=== What this task involves ===
This task calls for printing every entry exactly.

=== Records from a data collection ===

-- ==== Sys2Proof/Machine/Crucible.lean ====
section
/-! DEFINITION. The stack engines: key-value page addresses, the issue checks of `eng.sgemv`, `eng.sattn` and `eng.sred`, and
their runs (R195 to R197, R243 to R257, R258 to R260). -/

namespace Sys2Proof.Machine

/-! The places of a pool's bytes (R258 to R260). -/

/-- The place of a virtual address of pool `no`; a page that is not translated has no place, and what accesses it waits. -/
def poolPlace (s : State) (no va : Nat) : Loc :=
  let e := alGet 0#64 s.xlat (pageKey (16384 + no) (va / 2097152))
  if leafOk e then leafLoc e va else { peer := none, pa := 0xC000000000 }

/-- The places of a page's key, value and metadata bytes. -/
def Pool.keyLoc (s : State) (no : Nat) (p : Pool) (page slot : Nat) : Loc :=
  poolPlace s no (p.dvbase + page * p.pageBytes + slot * p.slotBytes)
def Pool.valLoc (s : State) (no : Nat) (p : Pool) (page slot : Nat) : Loc :=
  poolPlace s no (p.dvbase + page * p.pageBytes + (64 + slot) * p.slotBytes)
def Pool.metaLoc (s : State) (no : Nat) (p : Pool) (page off : Nat) : Loc := poolPlace s no (p.mvbase + 512 * page + off)

/-! Extents (R250). -/

/-- An extent: BASE, LEN, STRIDE. -/
structure Extent where
  base : Nat
  len : Nat
  stride : Int
  deriving DecidableEq, Repr

def extentOf (w : Nat) : Extent := { base := natField w 0 32, len := natField w 32 16, stride := signExtNat (natField w 48 16) 16 }

/-- The page of an extent's `i`-th run of 64 positions. -/
def Extent.page (e : Extent) (i : Nat) : Int := (e.base : Int) + (i : Int) * e.stride

/-- Positions held by extents. -/
def extentsLen (l : List Extent) : Nat := (l.map (·.len)).foldl (· + ·) 0

/-- The pages that hold positions `ts` to `te - 1`, in position order: page, first position, positions, first slot. -/
def extentPages (ts te : Nat) : Nat → List Extent → List (Int × Nat × Nat × Nat)
  | _, [] => []
  | p, e :: rest =>
    let lo := max ts p
    let hi := min te (p + e.len)
    (if lo < hi then
      (range' ((lo - p) / 64) ((hi - 1 - p) / 64 - (lo - p) / 64 + 1)).map (fun i =>
        let a := max lo (p + 64 * i)
        (e.page i, a, min hi (p + 64 * i + 64) - a, a - p - 64 * i))
     else []) ++ extentPages ts te (p + e.len) rest

/-- The extents of a `sattn` block. -/
def sattnExtents (b : List (Byte × Bool)) : List Extent :=
  (range' 0 (min 16 (fieldOf b 8 4))).map (fun e => extentOf (fieldOf b (0x40 + 8 * e) 8))

/-- The pages that a `sattn` names over its token range. -/
def sattnPages (b : List (Byte × Bool)) : List (Int × Nat × Nat × Nat) :=
  extentPages (fieldOf b 0 4) (fieldOf b 4 4) 0 (sattnExtents b)
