/-- The run that a stream gives a new leaf from position `lo`, a multiple of 64, to `hi - 1`: BASE, STRIDE and its pages; none
when the positions do not lie in one aligned extent and one group (R276). -/
def leafRun : Nat → List Extent → Nat → Nat → Option (Nat × Nat × List Nat)
  | _, [], _, _ => none
  | p, e :: rest, lo, hi =>
    if p ≤ lo ∧ lo < p + e.len then
      let first := (lo - p) / 64
      let pages := (range' first (ceilDiv (hi - lo) 64)).map e.page
      let grp := (e.page first).toNat / 4096
      if p % 64 = 0 ∧ hi ≤ p + e.len ∧ pages.all (fun n => decide (n.toNat / 4096 = grp)) then
        some ((e.page first).toNat, intMod e.stride 16, pages.map Int.toNat)
      else none
    else leafRun (p + e.len) rest lo hi

/-- The page `i` of a node's run. -/
def runPage (run : Nat × Nat) (i : Nat) : Nat := ((run.1 : Int) + (i : Int) * signExtNat run.2 16).toNat

/-- The pages of one run of a node. -/
def nodePages (n : PxNode) (run : Nat × Nat) : List Nat :=
  (range' 0 (ceilDiv (n.stop - n.start / 64 * 64) 64)).map (runPage run)

/-- The pages of every run of a node, each once: the node is one holder of it (R265). -/
def nodeHolds (n : PxNode) : List Nat := (n.runs.flatMap (nodePages n)).eraseDups

/-- The lowest free node number. -/
def freeNode (nodes : List (Nat × PxNode)) : Nat :=
  (range' 1 (nodes.length + 1)).foldl (fun acc n => if nodes.any (fun e => e.1 = n) then acc else if acc = 0 then n else acc) 0

/-- A node split at `m`: the upper part, and the lower part under the parent's number (R276). -/
def splitUpper (n : PxNode) (m : Nat) : PxNode := { n with stop := m, label := n.label.take (m - n.start) }
def splitLower (no : Nat) (n : PxNode) (m : Nat) : PxNode :=
  { n with parent := no, start := m, label := n.label.drop (m - n.start),
           runs := n.runs.map (fun r => (runPage r (m / 64 - n.start / 64), r.2)) }

/-- Sets the node store. -/
def setNodes (x : EngRun) (l : List (Nat × PxNode)) : EngRun := { x with st := { x.st with hub := { x.st.hub with nodes := l } } }

/-- The leaf runs of every stream, or the first stream that has none. -/
def leafRuns (lo hi : Nat) (rs : List Stream) : Sum Nat (List (Nat × Nat × List Nat)) :=
  match firstStream (fun r => (leafRun 0 r.exts lo hi).isNone) rs with
  | some j => .inl j
  | none => .inr (rs.filterMap (fun r => leafRun 0 r.exts lo hi))

/-- The last page of each run holds too few slots (R278). -/
def runShort (v : KvEnv) (s : State) (lo hi : Nat) (r : Nat × Nat × List Nat) : Bool :=
  r.2.2.zipIdx.any (fun e => decide (pageFill v s e.1 < min 64 (hi - lo - 64 * e.2)))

=== Exercise result ===
-- ==== Sys2Proof/Machine/Crucible.lean ====
section
/-! DEFINITION. The stack engines: key-value page addresses, the issue checks of `eng.sgemv`, `eng.sattn` and `eng.sred`, and
their runs (R195 to R197, R243 to R257, R258 to R260). -/

namespace Sys2Proof.Machine

/-! The places of a pool's bytes (R258 to R260). -/

/-- The place of a virtual address of pool `no`; a page that is not translated has no place, and what accesses it waits. -/
def poolPlace (s : State) (no va : Nat) : Loc :=
  let e := alGet 0#64 s.xlat (pageKey (16384 + no) (va / 2097152))
  if leafOk e then leafLoc e va else { peer := none, pa := 0xC000000000 }

/-- The places of a page's key, value and metadata bytes. -/
def Pool.keyLoc (s : State) (no : Nat) (p : Pool) (page slot : Nat) : Loc :=
  poolPlace s no (p.dvbase + page * p.pageBytes + slot * p.slotBytes)
def Pool.valLoc (s : State) (no : Nat) (p : Pool) (page slot : Nat) : Loc :=
  poolPlace s no (p.dvbase + page * p.pageBytes + (64 + slot) * p.slotBytes)
def Pool.metaLoc (s : State) (no : Nat) (p : Pool) (page off : Nat) : Loc := poolPlace s no (p.mvbase + 512 * page + off)

/-! Extents (R250). -/

/-- An extent: BASE, LEN, STRIDE. -/
structure Extent where
  base : Nat
  len : Nat
  stride : Int
  deriving DecidableEq, Repr

def extentOf (w : Nat) : Extent := { base := natField w 0 32, len := natField w 32 16, stride := signExtNat (natField w 48 16) 16 }

/-- The page of an extent's `i`-th run of 64 positions. -/
def Extent.page (e : Extent) (i : Nat) : Int := (e.base : Int) + (i : Int) * e.stride

/-- Positions held by extents. -/
def extentsLen (l : List Extent) : Nat := (l.map (·.len)).foldl (· + ·) 0

/-- The pages that hold positions `ts` to `te - 1`, in position order: page, first position, positions, first slot. -/
def extentPages (ts te : Nat) : Nat → List Extent → List (Int × Nat × Nat × Nat)
  | _, [] => []
  | p, e :: rest =>
    let lo := max ts p
    let hi := min te (p + e.len)
    (if lo < hi then
      (range' ((lo - p) / 64) ((hi - 1 - p) / 64 - (lo - p) / 64 + 1)).map (fun i =>
        let a := max lo (p + 64 * i)
        (e.page i, a, min hi (p + 64 * i + 64) - a, a - p - 64 * i))
     else []) ++ extentPages ts te (p + e.len) rest

/-- The extents of a `sattn` block. -/
def sattnExtents (b : List (Byte × Bool)) : List Extent :=
  (range' 0 (min 16 (fieldOf b 8 4))).map (fun e => extentOf (fieldOf b (0x40 + 8 * e) 8))

/-- The pages that a `sattn` names over its token range. -/
def sattnPages (b : List (Byte × Bool)) : List (Int × Nat × Nat × Nat) :=
  extentPages (fieldOf b 0 4) (fieldOf b 4 4) 0 (sattnExtents b)
/-- The run that a stream gives a new leaf from position `lo`, a multiple of 64, to `hi - 1`: BASE, STRIDE and its pages; none
when the positions do not lie in one aligned extent and one group (R276). -/
def leafRun : Nat → List Extent → Nat → Nat → Option (Nat × Nat × List Nat)
  | _, [], _, _ => none
  | p, e :: rest, lo, hi =>
    if p ≤ lo ∧ lo < p + e.len then
      let first := (lo - p) / 64
      let pages := (range' first (ceilDiv (hi - lo) 64)).map e.page
      let grp := (e.page first).toNat / 4096
      if p % 64 = 0 ∧ hi ≤ p + e.len ∧ pages.all (fun n => decide (n.toNat / 4096 = grp)) then
        some ((e.page first).toNat, intMod e.stride 16, pages.map Int.toNat)
      else none
    else leafRun (p + e.len) rest lo hi

/-- The page `i` of a node's run. -/
def runPage (run : Nat × Nat) (i : Nat) : Nat := ((run.1 : Int) + (i : Int) * signExtNat run.2 16).toNat

/-- The pages of one run of a node. -/
def nodePages (n : PxNode) (run : Nat × Nat) : List Nat :=
  (range' 0 (ceilDiv (n.stop - n.start / 64 * 64) 64)).map (runPage run)

/-- The pages of every run of a node, each once: the node is one holder of it (R265). -/
def nodeHolds (n : PxNode) : List Nat := (n.runs.flatMap (nodePages n)).eraseDups

/-- The lowest free node number. -/
def freeNode (nodes : List (Nat × PxNode)) : Nat :=
  (range' 1 (nodes.length + 1)).foldl (fun acc n => if nodes.any (fun e => e.1 = n) then acc else if acc = 0 then n else acc) 0

/-- A node split at `m`: the upper part, and the lower part under the parent's number (R276). -/
def splitUpper (n : PxNode) (m : Nat) : PxNode := { n with stop := m, label := n.label.take (m - n.start) }
def splitLower (no : Nat) (n : PxNode) (m : Nat) : PxNode :=
  { n with parent := no, start := m, label := n.label.drop (m - n.start),
           runs := n.runs.map (fun r => (runPage r (m / 64 - n.start / 64), r.2)) }

/-- Sets the node store. -/
def setNodes (x : EngRun) (l : List (Nat × PxNode)) : EngRun := { x with st := { x.st with hub := { x.st.hub with nodes := l } } }

/-- The leaf runs of every stream, or the first stream that has none. -/
def leafRuns (lo hi : Nat) (rs : List Stream) : Sum Nat (List (Nat × Nat × List Nat)) :=
  match firstStream (fun r => (leafRun 0 r.exts lo hi).isNone) rs with
  | some j => .inl j
  | none => .inr (rs.filterMap (fun r => leafRun 0 r.exts lo hi))

/-- The last page of each run holds too few slots (R278). -/
def runShort (v : KvEnv) (s : State) (lo hi : Nat) (r : Nat × Nat × List Nat) : Bool :=
  r.2.2.zipIdx.any (fun e => decide (pageFill v s e.1 < min 64 (hi - lo - 64 * e.2)))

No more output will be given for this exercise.